Was advice columnist right to tell woman to divorce transgender husband?

It’s an interesting question.  And since yesterday was the Transgender Day of Remembrance, I think this is an interesting way to broach the topic.

What do you tell a woman who asks if she should leave her husband who is becoming a woman?

First, what advice columnist “Dear Prudence” recommended:

Q. Transgendered Husband: I believe transgendered people should be treated with the same respect and imbued with the same rights as cisgendered people. I have always felt this way, and I have several transgendered friends. Then my husband, whom I love very much, told me he wants to become a woman—or, she has always felt like a woman trapped in a man’s body, and if she doesn’t begin transitioning, she will be emotionally crippled. Initially, I promised to remain married to her during her transition and for some time afterward, to give our marriage a chance to adjust to her transition and sex change. It has been three months, and as much as I love my husband, I am miserable. To a certain extent, my love for my husband is rooted in his manhood. The more my husband transitions into becoming a woman, the less romantic love I feel for her. I just don’t think I can remain her wife.
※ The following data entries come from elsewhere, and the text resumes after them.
-- ==== Sys2Proof/Laws/PerInstr.lean ====
section
/-! SUPPORT. A statement about every operation, one lemma per constructor: its encoded word selects the operation's own
row of rule R63. -/

namespace Sys2Proof.Laws.Encoding

/-- The row of rule R63 with the operation's mnemonic selects its encoded word. -/
def Statement (i : Instr) : Prop :=
  i.wellFormed = true → ∃ r ∈ opTable, r.mnemonic = i.mnemonic ∧ r.selects (encode i).cw = true

theorem nop : Statement .nop := fun _ =>
  ⟨⟨"NOP", 0x00000000, 0xFFFFFFFF⟩, by decide, rfl,
    (selects_iff_fields (opc := 0) (fnBits := 0) (ix := false) _ (by decide) (by decide) (by decide) (by decide)
      (by decide)).mpr (by simp [encode])⟩

theorem begin_ (nch : Nat) (sr : Word) : Statement (.begin_ nch sr) := fun _ =>
  ⟨⟨"BEGIN", 0x10000000, 0xFFFF0000⟩, by decide, rfl,
    (selects_iff_fields (opc := 1) (fnBits := 0) (ix := true) _ (by decide) (by decide) (by decide) (by decide)
      (by decide)).mpr (by simp [encode])⟩

theorem end_ : Statement .end_ := fun _ =>
  ⟨⟨"END", 0x20000000, 0xFFFFFFFF⟩, by decide, rfl,
    (selects_iff_fields (opc := 2) (fnBits := 0) (ix := false) _ (by decide) (by decide) (by decide) (by decide)
      (by decide)).mpr (by simp [encode])⟩

theorem setg (n : Nat) (g : Word) : Statement (.setg n g) := fun _ =>
  ⟨⟨"SETG", 0x30000000, 0xFFFF0000⟩, by decide, rfl,
    (selects_iff_fields (opc := 3) (fnBits := 0) (ix := true) _ (by decide) (by decide) (by decide) (by decide)
      (by decide)).mpr (by simp [encode])⟩

theorem setgn (n : Nat) (v : Word) : Statement (.setgn n v) := fun _ =>
  ⟨⟨"SETGN", 0x40000000, 0xFFFF0000⟩, by decide, rfl,
    (selects_iff_fields (opc := 4) (fnBits := 0) (ix := true) _ (by decide) (by decide) (by decide) (by decide)
      (by decide)).mpr (by simp [encode])⟩

theorem getg (sel : Bool) (n : Nat) : Statement (.getg sel n) := fun _ =>
  ⟨⟨"GETG", 0x50000000, 0xFEFF0000⟩, by decide, rfl,
    (selects_iff_fields (opc := 5) (fnBits := 1) (ix := true) _ (by decide) (by decide) (by decide) (by decide)
      (by decide)).mpr (by simp [encode])⟩

theorem getf (n : Nat) : Statement (.getf n) := fun _ =>
  ⟨⟨"GETF", 0x60000000, 0xFFFF0000⟩, by decide, rfl,
    (selects_iff_fields (opc := 6) (fnBits := 0) (ix := true) _ (by decide) (by decide) (by decide) (by decide)
      (by decide)).mpr (by simp [encode])⟩

theorem update (force : Bool) : Statement (.update force) := fun _ =>
  ⟨⟨"UPDATE", 0x70000000, 0xFEFFFFFF⟩, by decide, rfl,
    (selects_iff_fields (opc := 7) (fnBits := 1) (ix := false) _ (by decide) (by decide) (by decide) (by decide)
      (by decide)).mpr (by simp [encode])⟩

theorem setauto (en : Bool) : Statement (.setauto en) := fun _ =>
  ⟨⟨"SETAUTO", 0x80000000, 0xFEFFFFFF⟩, by decide, rfl,
    (selects_iff_fields (opc := 8) (fnBits := 1) (ix := false) _ (by decide) (by decide) (by decide) (by decide)
      (by decide)).mpr (by simp [encode])⟩

theorem rdcsr (r : Nat) : Statement (.rdcsr r) := fun _ =>
  ⟨⟨"RDCSR", 0x90000000, 0xFFFF0000⟩, by decide, rfl,
    (selects_iff_fields (opc := 9) (fnBits := 0) (ix := true) _ (by decide) (by decide) (by decide) (by decide)
      (by decide)).mpr (by simp [encode])⟩

theorem krd (ksel : KSel) (n : Nat) : Statement (.krd ksel n) := fun _ =>
  ⟨⟨"KRD", 0xA0000000, 0xFCFF0000⟩, by decide, rfl,
    (selects_iff_fields (opc := 10) (fnBits := 3) (ix := true) _ (by decide) (by decide) (by decide) (by decide)
      (by decide)).mpr (by simp [encode])⟩

theorem block : Statement .block := fun _ =>
  ⟨⟨"BLOCK", 0xC0000000, 0xFFFFFFFF⟩, by decide, rfl,
    (selects_iff_fields (opc := 12) (fnBits := 0) (ix := false) _ (by decide) (by decide) (by decide) (by decide)
      (by decide)).mpr (by simp [encode])⟩

theorem proc (ch : Nat) (x : Word) : Statement (.proc ch x) := fun _ =>
  ⟨⟨"PROC", 0xD0000000, 0xFFFF0000⟩, by decide, rfl,
    (selects_iff_fields (opc := 13) (fnBits := 0) (ix := true) _ (by decide) (by decide) (by decide) (by decide)
      (by decide)).mpr (by simp [encode])⟩

end Sys2Proof.Laws.Encoding
end

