/-! PROOF. What the moves leave alone: the kernels that channels refer to (rule R53), the gains (rules R11 to R14) and
the dirty mark (rule R19). -/

namespace Sys2Proof.Machine

variable {s t : State}

/-! ### Kernels -/

/-- A command writes no kernel, or it is BEGIN, after which no channel has one (rule R151). -/
theorem exec_kmem {i : Instr} (h : exec i s = .next t) :
    (∀ b, t.kmem b = s.kmem b) ∨ ∀ ch, (t.channel ch).kref.valid = false := by
  cases exec_effect h with
  | configure => exact .inr fun ch => s.configure_channel_valid _ _ ch
  | answer | release | storeGain | storeNormalised | setAuto | claim | hold | filter =>
    exact .inl fun b => by cases b <;> rfl

/-- The engine never writes the active kernel (rule R119). -/
theorem engineStep_kmem_active (s : State) : s.engineStep.kmem s.asel = s.kmem s.asel := by
  rcases engineStep_cases s with ⟨-, e⟩ | ⟨-, e⟩ | ⟨-, e⟩ | ⟨-, e⟩ <;> rw [e]
  · cases s.asel <;> rfl
  · rw [State.eDesign_kmem, if_neg (Buffer.other_ne _).symm]
  · cases s.asel <;> rfl

theorem nextTurn_kmem (s : State) (b : Buffer) : s.nextTurn.2.kmem b = s.kmem b := by
  obtain ⟨ts, n, e⟩ := nextTurn_state s
  rw [e]
  cases b <;> rfl

theorem nextTurn_asel (s : State) : s.nextTurn.2.asel = s.asel := by
  obtain ⟨ts, n, e⟩ := nextTurn_state s
  rw [e]

theorem fetch_kmem {p : PortId} {c : Command} (h : s.fetch p = some (c, t)) (b : Buffer) : t.kmem b = s.kmem b := by
  obtain ⟨_, _, rfl⟩ := fetch_state h
  cases b <;> rfl

/-- Settles O48: a valid reference names the active buffer, which only BEGIN and reset write, and both leave no valid
reference. -/
theorem referencedKernelIsNeverWritten : Obligations.ReferencedKernelIsNeverWritten := by
  intro s t ch h hstep hv
  rw [h.krefActive ch hv]
  rcases step_cases hstep with rfl | ⟨p, c, u, -, hf, hrun⟩ | ⟨-, rfl⟩ | ⟨-, rfl⟩
  · exact .inl (nextTurn_kmem s _)
  · have hu : ∀ b, u.kmem b = s.kmem b := fun b => (fetch_kmem hf b).trans (nextTurn_kmem s b)
    rcases hrun with rfl | ⟨i, -, hx⟩
    · exact .inl ((u.respond_kmem ..).trans (hu _))
    · exact (exec_kmem hx).imp_left fun e => (e _).trans (hu _)
  · refine .inl ?_
    rw [← nextTurn_asel, engineStep_kmem_active, nextTurn_kmem]
  · exact .inr fun c => resetOf_channel_valid _ _ c

/-! ### Gains -/

theorem State.configure_band_gains (s : State) (nch : Nat) (sr : Word) (n : Nat) :
    ((s.configure nch sr).band n).gp = (s.band n).gp ∧ ((s.configure nch sr).band n).gc = (s.band n).gc := by
  simp only [State.band, State.configure_bands, List.getD_eq_getElem?_getD, List.getElem?_mapIdx]
  cases s.bands[n]? <;> exact ⟨rfl, rfl⟩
I am heartbroken and feel as though I am a widow, which sounds so dramatic. My husband is emotionally fragile right now, because she’s lost some important people to her because of her transition. Everyone commends me for supporting her and sticking with our marriage, so I feel like a fraud now too. She loves me so much; I cannot imagine how to tell her I want a divorce, that she has lost me because she is transgendered. Or is it better to be a bad person and leave? And yes, I am seeing a counselor.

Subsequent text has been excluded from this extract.